[Saved entries]
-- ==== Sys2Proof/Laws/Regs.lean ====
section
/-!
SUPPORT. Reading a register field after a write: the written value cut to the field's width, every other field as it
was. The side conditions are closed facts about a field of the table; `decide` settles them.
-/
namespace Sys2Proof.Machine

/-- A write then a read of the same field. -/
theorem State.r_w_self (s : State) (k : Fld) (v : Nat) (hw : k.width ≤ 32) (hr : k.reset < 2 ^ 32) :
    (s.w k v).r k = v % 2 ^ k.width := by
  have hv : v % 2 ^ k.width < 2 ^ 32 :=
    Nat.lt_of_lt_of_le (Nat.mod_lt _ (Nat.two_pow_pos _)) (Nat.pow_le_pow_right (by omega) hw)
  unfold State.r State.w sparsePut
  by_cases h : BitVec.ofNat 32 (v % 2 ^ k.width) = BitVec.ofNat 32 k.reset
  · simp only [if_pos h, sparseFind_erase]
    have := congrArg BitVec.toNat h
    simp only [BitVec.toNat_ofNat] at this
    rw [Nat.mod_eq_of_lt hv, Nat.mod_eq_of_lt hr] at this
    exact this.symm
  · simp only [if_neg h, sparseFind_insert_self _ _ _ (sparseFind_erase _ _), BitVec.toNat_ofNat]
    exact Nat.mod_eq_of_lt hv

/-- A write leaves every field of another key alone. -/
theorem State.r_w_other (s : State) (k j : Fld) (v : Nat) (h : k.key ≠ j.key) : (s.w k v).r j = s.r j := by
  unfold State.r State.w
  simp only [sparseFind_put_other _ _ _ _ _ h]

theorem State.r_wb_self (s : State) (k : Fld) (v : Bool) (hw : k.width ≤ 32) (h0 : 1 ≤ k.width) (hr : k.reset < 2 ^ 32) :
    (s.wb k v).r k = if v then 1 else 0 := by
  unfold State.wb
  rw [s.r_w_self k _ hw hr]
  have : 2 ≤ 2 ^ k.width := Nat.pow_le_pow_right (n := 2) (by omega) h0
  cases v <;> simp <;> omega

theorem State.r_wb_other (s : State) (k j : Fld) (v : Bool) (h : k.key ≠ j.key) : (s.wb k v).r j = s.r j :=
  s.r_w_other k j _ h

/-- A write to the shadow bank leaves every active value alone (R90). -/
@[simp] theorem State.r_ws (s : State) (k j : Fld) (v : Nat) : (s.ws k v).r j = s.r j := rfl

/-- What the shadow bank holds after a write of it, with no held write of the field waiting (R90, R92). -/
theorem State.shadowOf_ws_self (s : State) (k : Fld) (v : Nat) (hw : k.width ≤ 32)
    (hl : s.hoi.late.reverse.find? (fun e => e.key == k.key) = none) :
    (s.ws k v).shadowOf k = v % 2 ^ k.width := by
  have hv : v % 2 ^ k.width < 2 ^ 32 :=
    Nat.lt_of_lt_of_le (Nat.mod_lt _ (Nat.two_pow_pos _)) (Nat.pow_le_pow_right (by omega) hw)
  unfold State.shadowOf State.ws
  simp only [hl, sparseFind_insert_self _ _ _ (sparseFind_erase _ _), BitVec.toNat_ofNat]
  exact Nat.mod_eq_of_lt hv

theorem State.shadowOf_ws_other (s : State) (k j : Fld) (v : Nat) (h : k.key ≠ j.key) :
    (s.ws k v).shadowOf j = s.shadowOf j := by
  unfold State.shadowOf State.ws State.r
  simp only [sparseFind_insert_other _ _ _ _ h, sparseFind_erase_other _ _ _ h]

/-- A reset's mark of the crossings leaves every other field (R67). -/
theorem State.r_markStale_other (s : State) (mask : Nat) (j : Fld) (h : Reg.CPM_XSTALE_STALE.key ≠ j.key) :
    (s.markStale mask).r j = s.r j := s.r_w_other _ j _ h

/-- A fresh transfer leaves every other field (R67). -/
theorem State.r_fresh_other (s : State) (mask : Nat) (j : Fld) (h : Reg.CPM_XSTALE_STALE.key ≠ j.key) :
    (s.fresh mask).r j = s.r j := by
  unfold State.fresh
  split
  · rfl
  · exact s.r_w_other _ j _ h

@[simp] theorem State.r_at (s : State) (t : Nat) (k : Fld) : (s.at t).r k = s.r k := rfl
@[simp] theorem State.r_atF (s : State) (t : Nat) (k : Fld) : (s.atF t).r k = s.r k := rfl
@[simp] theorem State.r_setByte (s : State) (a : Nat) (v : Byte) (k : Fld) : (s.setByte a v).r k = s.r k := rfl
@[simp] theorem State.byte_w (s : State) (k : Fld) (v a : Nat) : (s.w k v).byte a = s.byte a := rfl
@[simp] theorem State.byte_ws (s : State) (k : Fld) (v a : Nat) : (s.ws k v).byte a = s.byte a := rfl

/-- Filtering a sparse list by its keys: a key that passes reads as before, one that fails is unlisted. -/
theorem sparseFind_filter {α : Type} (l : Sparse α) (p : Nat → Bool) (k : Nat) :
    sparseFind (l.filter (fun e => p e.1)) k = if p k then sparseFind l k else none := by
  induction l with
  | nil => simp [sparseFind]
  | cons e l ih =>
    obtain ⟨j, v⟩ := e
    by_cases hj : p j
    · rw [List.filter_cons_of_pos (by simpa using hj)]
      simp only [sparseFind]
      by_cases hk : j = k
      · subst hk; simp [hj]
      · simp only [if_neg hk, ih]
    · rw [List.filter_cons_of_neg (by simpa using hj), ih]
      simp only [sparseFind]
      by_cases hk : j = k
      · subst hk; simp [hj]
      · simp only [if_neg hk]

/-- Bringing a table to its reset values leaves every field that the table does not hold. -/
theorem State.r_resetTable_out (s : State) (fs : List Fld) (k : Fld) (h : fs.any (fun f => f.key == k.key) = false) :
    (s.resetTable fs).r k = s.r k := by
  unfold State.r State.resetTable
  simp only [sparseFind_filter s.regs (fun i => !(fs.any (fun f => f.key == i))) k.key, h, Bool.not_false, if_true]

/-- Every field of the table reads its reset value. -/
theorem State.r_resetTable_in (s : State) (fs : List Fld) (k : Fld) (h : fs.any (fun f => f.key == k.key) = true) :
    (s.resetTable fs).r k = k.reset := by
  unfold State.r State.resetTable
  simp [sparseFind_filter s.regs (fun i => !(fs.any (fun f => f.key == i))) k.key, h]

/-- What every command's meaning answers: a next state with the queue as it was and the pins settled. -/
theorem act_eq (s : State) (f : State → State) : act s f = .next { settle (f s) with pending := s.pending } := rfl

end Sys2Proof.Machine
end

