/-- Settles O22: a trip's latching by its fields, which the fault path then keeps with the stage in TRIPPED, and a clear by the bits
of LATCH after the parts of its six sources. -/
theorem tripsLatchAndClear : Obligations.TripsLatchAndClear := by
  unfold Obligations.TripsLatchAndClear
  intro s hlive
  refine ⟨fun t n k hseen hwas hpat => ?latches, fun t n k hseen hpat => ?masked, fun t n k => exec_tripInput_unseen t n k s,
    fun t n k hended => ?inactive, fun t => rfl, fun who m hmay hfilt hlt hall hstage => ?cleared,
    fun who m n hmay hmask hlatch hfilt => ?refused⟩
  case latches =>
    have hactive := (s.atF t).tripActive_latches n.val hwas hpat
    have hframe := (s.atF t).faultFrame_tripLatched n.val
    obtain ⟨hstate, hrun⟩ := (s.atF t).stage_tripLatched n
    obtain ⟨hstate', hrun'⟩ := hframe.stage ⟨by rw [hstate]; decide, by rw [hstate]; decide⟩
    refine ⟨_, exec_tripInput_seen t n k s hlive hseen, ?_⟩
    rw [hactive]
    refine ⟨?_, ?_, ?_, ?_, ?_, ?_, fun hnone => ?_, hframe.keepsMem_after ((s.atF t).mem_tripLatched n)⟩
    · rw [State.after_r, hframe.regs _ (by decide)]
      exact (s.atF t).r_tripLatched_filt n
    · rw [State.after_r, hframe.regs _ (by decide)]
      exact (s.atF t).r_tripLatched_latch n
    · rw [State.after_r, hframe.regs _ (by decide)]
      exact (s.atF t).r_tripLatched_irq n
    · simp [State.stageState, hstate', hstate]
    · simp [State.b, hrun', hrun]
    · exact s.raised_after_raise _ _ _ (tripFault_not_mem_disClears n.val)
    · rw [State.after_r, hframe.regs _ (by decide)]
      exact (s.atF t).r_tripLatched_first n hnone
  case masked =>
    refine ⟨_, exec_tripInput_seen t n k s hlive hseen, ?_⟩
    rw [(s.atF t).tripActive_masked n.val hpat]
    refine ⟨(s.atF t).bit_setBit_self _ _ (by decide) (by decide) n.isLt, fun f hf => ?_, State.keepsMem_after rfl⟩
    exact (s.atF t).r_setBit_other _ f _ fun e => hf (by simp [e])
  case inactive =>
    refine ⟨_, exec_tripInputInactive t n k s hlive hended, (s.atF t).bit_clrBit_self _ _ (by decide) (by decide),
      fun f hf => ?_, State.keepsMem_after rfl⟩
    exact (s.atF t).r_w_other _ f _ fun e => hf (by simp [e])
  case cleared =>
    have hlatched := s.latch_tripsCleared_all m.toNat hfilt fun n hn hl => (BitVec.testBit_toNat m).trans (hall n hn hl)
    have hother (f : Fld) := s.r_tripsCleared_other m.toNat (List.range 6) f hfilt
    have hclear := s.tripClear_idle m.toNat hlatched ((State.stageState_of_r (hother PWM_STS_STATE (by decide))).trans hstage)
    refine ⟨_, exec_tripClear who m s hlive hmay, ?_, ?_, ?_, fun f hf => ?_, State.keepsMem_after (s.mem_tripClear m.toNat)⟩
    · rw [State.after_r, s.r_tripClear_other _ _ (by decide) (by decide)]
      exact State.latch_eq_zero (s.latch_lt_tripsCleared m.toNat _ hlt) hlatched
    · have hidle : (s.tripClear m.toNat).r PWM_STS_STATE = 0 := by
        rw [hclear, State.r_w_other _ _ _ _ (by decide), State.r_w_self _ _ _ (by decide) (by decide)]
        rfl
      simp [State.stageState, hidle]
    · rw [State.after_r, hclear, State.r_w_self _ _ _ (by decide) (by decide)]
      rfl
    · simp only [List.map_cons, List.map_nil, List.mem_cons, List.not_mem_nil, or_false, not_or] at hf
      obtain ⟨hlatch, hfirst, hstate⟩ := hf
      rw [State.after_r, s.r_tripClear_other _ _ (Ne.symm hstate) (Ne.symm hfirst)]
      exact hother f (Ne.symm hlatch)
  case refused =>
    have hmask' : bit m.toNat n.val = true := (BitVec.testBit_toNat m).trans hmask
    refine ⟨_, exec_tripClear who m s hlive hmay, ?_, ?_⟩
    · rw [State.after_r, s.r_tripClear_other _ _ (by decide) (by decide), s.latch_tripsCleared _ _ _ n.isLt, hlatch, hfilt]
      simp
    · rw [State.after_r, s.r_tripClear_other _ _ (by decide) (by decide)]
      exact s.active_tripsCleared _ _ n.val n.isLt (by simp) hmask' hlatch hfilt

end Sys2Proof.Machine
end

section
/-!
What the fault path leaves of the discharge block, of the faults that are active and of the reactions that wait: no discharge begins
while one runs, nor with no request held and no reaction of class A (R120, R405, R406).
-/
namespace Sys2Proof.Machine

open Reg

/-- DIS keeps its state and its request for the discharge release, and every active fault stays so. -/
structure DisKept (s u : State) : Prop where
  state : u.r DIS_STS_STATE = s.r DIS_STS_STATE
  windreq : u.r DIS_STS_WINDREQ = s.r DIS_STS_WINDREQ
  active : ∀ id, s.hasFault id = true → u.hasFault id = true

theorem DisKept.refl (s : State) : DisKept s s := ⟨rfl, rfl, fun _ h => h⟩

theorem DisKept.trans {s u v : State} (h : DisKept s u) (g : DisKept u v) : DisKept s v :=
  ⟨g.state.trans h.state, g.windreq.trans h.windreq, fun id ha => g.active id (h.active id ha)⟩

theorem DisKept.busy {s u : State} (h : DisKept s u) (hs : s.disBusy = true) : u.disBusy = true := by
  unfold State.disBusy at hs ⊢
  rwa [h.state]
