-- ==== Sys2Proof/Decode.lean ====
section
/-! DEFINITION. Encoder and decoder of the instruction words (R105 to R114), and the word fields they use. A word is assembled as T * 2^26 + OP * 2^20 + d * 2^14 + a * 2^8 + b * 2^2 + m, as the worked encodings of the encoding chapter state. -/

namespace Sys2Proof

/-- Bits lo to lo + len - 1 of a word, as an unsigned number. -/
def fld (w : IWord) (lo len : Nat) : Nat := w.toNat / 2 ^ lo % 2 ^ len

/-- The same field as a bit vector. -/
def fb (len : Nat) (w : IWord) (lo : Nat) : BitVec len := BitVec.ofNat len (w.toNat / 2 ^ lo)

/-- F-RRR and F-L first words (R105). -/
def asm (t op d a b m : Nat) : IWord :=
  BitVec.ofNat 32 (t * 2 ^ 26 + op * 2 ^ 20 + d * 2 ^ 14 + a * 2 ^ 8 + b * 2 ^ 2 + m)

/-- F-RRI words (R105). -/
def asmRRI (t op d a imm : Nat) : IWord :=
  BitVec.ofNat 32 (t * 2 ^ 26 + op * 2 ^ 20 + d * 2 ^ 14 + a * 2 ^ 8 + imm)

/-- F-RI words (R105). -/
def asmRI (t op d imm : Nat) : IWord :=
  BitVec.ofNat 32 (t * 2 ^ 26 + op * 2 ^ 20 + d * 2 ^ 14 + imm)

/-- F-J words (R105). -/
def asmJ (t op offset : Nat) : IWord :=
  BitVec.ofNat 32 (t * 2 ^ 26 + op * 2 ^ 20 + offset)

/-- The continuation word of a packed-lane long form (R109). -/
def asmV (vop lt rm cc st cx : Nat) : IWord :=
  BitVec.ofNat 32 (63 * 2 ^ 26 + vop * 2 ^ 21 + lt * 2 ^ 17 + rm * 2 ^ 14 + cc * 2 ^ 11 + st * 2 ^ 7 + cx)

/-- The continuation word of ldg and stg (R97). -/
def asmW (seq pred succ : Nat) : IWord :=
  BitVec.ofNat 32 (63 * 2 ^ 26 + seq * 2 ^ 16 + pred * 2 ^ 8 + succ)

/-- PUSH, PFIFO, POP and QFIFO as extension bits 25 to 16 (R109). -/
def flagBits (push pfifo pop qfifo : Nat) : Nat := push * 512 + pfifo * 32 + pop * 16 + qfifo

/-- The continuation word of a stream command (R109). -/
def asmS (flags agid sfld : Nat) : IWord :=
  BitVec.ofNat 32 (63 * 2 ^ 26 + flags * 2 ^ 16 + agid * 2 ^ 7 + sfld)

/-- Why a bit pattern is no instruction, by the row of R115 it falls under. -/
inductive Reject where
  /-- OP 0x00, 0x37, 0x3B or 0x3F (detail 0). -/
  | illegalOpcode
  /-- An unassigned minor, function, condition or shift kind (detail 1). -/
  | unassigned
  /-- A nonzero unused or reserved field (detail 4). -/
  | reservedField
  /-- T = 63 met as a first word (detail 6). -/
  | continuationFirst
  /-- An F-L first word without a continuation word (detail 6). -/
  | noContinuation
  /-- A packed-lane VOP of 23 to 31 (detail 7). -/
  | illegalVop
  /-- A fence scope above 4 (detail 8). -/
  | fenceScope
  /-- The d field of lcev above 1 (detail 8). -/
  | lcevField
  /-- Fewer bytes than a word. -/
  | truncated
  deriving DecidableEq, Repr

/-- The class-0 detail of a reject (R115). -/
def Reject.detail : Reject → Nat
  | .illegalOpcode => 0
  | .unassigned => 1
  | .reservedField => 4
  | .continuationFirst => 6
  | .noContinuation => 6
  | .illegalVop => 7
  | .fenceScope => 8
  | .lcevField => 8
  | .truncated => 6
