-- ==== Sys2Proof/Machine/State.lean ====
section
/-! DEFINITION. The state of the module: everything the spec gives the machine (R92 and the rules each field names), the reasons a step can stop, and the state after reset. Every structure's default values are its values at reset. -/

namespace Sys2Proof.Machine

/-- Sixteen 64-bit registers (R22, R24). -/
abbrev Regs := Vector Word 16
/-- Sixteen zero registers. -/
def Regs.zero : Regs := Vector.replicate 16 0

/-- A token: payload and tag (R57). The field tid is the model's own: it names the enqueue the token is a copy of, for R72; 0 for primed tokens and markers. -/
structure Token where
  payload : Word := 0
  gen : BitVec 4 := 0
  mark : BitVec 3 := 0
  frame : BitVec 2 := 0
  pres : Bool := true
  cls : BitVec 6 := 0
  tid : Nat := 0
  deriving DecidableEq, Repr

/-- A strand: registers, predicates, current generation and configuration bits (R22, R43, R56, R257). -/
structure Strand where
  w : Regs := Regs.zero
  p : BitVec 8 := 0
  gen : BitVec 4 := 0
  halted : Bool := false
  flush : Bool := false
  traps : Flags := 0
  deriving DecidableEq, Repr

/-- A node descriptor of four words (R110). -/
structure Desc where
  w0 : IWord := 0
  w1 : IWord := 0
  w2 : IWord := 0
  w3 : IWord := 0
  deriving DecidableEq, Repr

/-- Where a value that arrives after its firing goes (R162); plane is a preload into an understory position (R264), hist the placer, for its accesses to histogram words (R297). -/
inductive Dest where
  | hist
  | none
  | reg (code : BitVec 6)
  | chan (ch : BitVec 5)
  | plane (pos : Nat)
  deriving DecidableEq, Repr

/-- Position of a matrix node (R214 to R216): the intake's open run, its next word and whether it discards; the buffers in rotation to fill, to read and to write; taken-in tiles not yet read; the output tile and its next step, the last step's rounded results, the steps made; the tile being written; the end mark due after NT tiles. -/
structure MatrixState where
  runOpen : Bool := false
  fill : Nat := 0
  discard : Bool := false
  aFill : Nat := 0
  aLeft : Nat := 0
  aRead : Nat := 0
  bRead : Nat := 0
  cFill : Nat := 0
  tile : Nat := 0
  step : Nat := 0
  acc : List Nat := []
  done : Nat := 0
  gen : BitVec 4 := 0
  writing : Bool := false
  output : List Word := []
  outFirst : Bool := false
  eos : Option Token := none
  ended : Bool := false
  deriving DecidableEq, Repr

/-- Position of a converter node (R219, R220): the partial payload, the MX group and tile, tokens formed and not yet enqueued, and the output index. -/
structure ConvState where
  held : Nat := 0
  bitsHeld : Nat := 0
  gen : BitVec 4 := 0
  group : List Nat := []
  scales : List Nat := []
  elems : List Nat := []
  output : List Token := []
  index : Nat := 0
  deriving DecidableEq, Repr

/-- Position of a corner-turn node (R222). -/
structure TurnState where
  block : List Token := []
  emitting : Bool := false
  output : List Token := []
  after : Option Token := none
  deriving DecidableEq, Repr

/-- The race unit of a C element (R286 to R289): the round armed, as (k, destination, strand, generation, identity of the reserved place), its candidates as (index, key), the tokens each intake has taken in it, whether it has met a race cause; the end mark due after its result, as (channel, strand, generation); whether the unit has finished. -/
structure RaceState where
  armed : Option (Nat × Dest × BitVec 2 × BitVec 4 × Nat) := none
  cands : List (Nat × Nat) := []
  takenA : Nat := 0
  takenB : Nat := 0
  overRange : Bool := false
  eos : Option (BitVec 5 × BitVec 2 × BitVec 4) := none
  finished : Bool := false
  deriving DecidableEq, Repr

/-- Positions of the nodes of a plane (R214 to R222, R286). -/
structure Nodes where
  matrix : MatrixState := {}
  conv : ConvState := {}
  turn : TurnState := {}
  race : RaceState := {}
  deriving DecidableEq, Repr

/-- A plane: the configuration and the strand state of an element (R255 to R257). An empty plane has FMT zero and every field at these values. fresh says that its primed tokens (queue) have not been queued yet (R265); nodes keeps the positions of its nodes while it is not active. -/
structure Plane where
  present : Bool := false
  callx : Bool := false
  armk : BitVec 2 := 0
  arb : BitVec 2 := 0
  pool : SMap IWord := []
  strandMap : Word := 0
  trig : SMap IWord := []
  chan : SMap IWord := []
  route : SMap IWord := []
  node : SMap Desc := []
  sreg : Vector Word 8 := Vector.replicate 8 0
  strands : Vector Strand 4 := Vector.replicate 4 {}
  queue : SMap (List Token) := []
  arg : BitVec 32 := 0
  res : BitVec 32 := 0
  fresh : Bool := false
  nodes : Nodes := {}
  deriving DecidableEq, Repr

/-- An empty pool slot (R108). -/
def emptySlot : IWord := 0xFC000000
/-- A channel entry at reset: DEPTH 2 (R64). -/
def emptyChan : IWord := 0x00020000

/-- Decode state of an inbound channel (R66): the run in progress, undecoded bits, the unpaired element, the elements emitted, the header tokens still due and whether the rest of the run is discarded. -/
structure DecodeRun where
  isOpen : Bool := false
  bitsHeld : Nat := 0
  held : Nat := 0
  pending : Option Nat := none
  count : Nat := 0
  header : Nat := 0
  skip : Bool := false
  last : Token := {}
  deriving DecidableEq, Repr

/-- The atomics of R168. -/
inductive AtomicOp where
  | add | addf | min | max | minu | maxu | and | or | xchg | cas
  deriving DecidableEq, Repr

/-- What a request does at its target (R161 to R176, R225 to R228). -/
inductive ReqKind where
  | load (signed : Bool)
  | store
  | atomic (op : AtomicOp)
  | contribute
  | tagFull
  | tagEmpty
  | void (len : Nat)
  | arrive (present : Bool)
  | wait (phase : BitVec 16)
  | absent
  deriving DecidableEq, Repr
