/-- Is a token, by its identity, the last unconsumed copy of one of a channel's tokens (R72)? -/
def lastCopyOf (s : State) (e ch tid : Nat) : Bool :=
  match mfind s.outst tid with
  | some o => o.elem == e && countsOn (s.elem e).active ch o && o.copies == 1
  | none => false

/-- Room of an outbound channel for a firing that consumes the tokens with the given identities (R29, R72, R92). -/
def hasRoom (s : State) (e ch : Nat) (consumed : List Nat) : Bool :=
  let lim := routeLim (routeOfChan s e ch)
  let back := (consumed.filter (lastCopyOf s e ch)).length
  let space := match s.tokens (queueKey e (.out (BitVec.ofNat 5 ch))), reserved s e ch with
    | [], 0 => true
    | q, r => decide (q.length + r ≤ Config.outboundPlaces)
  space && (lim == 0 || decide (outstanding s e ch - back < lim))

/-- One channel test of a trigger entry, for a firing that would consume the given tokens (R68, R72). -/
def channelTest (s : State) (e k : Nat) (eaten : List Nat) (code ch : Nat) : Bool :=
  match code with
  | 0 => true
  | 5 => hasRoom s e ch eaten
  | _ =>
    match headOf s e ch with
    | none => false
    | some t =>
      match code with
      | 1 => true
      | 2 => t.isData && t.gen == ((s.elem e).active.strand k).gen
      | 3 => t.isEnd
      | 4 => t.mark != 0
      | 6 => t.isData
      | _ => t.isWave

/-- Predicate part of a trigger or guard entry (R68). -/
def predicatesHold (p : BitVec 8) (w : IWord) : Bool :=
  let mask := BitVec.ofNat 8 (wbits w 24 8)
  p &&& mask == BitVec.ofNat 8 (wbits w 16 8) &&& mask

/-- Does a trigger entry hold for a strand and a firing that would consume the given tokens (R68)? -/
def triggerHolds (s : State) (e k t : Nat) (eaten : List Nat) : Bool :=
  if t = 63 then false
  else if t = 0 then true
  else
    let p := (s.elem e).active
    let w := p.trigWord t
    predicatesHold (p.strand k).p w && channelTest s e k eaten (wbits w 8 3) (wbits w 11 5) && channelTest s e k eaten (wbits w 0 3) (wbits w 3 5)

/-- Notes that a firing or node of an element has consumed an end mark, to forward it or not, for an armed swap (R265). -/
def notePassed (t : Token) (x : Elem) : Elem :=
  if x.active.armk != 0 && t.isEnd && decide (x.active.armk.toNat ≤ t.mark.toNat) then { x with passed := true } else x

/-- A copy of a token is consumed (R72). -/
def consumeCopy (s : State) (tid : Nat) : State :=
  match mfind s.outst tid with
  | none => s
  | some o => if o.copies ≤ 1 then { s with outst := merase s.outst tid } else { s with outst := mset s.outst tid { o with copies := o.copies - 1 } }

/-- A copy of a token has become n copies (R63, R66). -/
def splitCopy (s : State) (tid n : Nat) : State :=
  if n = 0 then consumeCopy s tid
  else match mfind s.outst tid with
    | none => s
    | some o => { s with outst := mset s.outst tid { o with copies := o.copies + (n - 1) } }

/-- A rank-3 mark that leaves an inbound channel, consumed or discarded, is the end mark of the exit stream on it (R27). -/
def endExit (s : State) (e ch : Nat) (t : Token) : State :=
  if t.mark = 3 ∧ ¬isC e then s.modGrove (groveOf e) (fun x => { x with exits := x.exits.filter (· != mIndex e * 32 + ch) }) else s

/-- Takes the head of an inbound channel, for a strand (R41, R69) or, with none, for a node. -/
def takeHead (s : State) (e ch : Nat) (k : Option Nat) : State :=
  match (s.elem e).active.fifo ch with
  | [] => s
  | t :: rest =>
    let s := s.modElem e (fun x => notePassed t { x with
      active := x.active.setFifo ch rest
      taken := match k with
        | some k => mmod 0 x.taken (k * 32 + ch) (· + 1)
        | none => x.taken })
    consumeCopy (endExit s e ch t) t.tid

Aim of the task
Filter the records above for lines with "block".

Worked solution
What the fault path leaves of the discharge block, of the faults that are active and of the reactions that wait: no discharge begins
  block : List Token := []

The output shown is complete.